[Listed entries Boundary: Start]
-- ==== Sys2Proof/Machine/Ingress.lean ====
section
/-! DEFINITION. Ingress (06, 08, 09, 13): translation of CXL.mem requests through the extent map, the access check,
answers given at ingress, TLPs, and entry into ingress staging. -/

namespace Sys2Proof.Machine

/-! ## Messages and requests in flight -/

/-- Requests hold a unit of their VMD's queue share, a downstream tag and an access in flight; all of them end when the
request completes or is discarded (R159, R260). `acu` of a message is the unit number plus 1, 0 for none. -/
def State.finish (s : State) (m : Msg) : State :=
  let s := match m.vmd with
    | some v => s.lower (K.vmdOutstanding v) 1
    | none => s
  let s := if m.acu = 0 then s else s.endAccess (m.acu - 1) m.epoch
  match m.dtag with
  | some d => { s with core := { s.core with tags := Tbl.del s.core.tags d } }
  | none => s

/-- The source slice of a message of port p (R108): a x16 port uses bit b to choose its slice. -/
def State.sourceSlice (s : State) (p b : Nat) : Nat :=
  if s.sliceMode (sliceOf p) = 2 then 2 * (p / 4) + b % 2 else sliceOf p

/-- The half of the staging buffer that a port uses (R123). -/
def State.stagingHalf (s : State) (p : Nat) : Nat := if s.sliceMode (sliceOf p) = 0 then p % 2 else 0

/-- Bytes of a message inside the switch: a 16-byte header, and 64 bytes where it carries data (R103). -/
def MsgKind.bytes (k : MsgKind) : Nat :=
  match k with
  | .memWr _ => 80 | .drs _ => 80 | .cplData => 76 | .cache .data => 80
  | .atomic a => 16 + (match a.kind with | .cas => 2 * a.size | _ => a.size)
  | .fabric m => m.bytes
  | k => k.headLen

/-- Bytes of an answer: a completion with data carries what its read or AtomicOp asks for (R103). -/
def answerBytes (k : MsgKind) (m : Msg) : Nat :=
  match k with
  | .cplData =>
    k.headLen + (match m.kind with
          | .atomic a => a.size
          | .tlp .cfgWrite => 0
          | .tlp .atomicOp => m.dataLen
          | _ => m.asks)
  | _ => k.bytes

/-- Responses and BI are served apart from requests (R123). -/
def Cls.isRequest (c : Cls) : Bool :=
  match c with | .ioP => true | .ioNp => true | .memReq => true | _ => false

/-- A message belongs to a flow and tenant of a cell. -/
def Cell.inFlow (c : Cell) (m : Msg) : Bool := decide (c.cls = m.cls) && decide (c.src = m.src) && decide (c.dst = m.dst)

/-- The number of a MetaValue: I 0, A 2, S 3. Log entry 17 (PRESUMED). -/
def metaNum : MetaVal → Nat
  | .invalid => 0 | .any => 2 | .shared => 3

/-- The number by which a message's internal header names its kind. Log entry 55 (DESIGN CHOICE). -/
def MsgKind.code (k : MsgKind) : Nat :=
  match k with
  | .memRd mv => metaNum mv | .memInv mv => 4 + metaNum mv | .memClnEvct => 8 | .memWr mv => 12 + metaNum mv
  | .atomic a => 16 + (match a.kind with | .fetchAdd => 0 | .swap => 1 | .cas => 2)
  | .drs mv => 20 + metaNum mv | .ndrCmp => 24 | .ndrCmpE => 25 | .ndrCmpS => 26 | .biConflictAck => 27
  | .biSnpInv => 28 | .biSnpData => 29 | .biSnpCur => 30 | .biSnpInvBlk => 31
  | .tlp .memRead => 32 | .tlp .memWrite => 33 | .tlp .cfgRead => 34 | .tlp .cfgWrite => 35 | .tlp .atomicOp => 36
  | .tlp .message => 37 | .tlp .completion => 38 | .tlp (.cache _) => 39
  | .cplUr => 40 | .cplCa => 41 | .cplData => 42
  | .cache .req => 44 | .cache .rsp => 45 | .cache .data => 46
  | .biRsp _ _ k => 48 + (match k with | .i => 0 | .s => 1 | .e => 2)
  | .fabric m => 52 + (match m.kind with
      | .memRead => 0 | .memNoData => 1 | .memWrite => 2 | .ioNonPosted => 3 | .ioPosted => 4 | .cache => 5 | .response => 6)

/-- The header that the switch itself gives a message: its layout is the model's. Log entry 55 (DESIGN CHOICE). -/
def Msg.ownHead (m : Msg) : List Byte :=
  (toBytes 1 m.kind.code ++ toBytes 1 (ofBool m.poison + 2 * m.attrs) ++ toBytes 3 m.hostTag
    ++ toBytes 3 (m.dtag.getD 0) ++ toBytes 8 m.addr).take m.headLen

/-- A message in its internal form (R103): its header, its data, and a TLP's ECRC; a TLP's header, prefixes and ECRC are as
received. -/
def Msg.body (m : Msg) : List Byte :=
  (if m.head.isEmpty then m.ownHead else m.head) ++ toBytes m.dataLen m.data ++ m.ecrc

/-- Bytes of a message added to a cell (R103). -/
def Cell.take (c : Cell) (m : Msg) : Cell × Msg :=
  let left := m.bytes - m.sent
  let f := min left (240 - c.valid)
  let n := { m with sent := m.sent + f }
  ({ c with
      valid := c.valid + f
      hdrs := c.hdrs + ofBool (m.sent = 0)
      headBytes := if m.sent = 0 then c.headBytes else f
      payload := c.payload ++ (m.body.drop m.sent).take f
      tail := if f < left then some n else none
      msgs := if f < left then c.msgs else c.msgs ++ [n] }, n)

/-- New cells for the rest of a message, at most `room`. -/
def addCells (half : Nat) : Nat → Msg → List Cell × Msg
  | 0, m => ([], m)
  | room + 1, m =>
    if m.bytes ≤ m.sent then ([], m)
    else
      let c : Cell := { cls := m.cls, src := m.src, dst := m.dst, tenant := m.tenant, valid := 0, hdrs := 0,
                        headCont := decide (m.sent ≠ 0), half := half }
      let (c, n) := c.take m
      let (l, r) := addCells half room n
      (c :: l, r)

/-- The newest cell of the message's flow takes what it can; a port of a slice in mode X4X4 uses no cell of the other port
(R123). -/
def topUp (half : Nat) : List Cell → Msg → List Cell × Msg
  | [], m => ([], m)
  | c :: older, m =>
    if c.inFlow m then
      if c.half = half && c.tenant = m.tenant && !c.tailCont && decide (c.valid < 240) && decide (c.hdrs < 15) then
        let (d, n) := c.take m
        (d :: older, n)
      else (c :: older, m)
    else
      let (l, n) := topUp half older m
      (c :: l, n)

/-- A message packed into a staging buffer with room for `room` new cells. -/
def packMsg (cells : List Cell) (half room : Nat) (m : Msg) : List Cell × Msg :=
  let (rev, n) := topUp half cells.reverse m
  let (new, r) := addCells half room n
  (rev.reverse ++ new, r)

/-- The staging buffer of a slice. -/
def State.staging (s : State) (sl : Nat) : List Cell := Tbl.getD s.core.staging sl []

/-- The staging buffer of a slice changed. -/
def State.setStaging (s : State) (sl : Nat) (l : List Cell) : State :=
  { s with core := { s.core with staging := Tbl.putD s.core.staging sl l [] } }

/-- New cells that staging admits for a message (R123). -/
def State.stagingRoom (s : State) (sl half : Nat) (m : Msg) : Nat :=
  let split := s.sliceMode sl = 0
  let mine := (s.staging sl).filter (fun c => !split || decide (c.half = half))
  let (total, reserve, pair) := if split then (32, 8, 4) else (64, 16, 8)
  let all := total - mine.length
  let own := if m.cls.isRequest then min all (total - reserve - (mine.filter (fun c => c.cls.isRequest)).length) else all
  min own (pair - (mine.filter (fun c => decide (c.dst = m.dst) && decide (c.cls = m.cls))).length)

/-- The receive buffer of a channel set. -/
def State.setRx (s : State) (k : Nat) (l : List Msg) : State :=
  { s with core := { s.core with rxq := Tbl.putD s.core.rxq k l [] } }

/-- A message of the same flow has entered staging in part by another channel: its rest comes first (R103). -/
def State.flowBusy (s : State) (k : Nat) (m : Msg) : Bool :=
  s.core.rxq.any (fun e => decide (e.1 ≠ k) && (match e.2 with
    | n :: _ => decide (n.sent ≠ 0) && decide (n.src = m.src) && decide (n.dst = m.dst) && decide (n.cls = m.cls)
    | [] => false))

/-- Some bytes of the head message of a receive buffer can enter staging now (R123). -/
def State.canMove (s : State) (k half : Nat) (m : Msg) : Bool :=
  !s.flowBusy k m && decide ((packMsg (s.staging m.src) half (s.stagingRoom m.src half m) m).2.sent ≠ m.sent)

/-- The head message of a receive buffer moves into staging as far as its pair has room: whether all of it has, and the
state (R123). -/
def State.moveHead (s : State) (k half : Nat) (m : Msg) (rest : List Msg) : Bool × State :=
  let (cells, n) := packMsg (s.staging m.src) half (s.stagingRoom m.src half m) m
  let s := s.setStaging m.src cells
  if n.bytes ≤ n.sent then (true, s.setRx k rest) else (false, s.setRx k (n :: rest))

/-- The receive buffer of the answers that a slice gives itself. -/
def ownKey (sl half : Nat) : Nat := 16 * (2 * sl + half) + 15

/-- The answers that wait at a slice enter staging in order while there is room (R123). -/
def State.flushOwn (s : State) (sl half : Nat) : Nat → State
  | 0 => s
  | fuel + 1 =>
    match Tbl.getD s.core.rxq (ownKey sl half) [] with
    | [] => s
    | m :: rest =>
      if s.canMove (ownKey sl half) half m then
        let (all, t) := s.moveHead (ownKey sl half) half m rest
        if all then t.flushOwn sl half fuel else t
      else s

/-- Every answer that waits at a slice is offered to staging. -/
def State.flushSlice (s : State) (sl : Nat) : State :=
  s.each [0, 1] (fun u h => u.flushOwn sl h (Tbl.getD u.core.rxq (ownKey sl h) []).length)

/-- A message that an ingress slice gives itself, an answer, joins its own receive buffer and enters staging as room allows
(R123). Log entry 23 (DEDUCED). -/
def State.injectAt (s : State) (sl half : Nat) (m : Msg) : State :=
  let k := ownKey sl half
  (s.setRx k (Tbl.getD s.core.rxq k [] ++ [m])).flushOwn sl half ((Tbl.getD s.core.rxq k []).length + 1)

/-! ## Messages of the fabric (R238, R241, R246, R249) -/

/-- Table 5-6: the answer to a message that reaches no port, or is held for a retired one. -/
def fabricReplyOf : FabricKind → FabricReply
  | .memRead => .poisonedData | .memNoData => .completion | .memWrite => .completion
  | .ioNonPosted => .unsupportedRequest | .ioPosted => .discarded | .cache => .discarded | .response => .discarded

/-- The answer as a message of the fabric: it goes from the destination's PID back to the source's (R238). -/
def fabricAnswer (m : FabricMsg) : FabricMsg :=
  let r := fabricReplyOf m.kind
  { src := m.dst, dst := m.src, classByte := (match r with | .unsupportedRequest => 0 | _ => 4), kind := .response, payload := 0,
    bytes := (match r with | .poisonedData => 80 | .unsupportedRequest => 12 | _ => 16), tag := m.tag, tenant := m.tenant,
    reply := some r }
[Listed entries Boundary: End]
§ **Work to complete**
Copy out, word for word, the part of the entries above that begins at the line with "12 + metaNum mv" and ends at the line with "let left := m.bytes - m.sent", including both.

§ **Result of this task**
  | .memRd mv => metaNum mv | .memInv mv => 4 + metaNum mv | .memClnEvct => 8 | .memWr mv => 12 + metaNum mv
  | .atomic a => 16 + (match a.kind with | .fetchAdd => 0 | .swap => 1 | .cas => 2)
  | .drs mv => 20 + metaNum mv | .ndrCmp => 24 | .ndrCmpE => 25 | .ndrCmpS => 26 | .biConflictAck => 27
  | .biSnpInv => 28 | .biSnpData => 29 | .biSnpCur => 30 | .biSnpInvBlk => 31
  | .tlp .memRead => 32 | .tlp .memWrite => 33 | .tlp .cfgRead => 34 | .tlp .cfgWrite => 35 | .tlp .atomicOp => 36
  | .tlp .message => 37 | .tlp .completion => 38 | .tlp (.cache _) => 39
  | .cplUr => 40 | .cplCa => 41 | .cplData => 42
  | .cache .req => 44 | .cache .rsp => 45 | .cache .data => 46
  | .biRsp _ _ k => 48 + (match k with | .i => 0 | .s => 1 | .e => 2)
  | .fabric m => 52 + (match m.kind with
      | .memRead => 0 | .memNoData => 1 | .memWrite => 2 | .ioNonPosted => 3 | .ioPosted => 4 | .cache => 5 | .response => 6)

/-- The header that the switch itself gives a message: its layout is the model's. Log entry 55 (DESIGN CHOICE). -/
def Msg.ownHead (m : Msg) : List Byte :=
  (toBytes 1 m.kind.code ++ toBytes 1 (ofBool m.poison + 2 * m.attrs) ++ toBytes 3 m.hostTag
    ++ toBytes 3 (m.dtag.getD 0) ++ toBytes 8 m.addr).take m.headLen

/-- A message in its internal form (R103): its header, its data, and a TLP's ECRC; a TLP's header, prefixes and ECRC are as
received. -/
def Msg.body (m : Msg) : List Byte :=
  (if m.head.isEmpty then m.ownHead else m.head) ++ toBytes m.dataLen m.data ++ m.ecrc

/-- Bytes of a message added to a cell (R103). -/
def Cell.take (c : Cell) (m : Msg) : Cell × Msg :=
  let left := m.bytes - m.sent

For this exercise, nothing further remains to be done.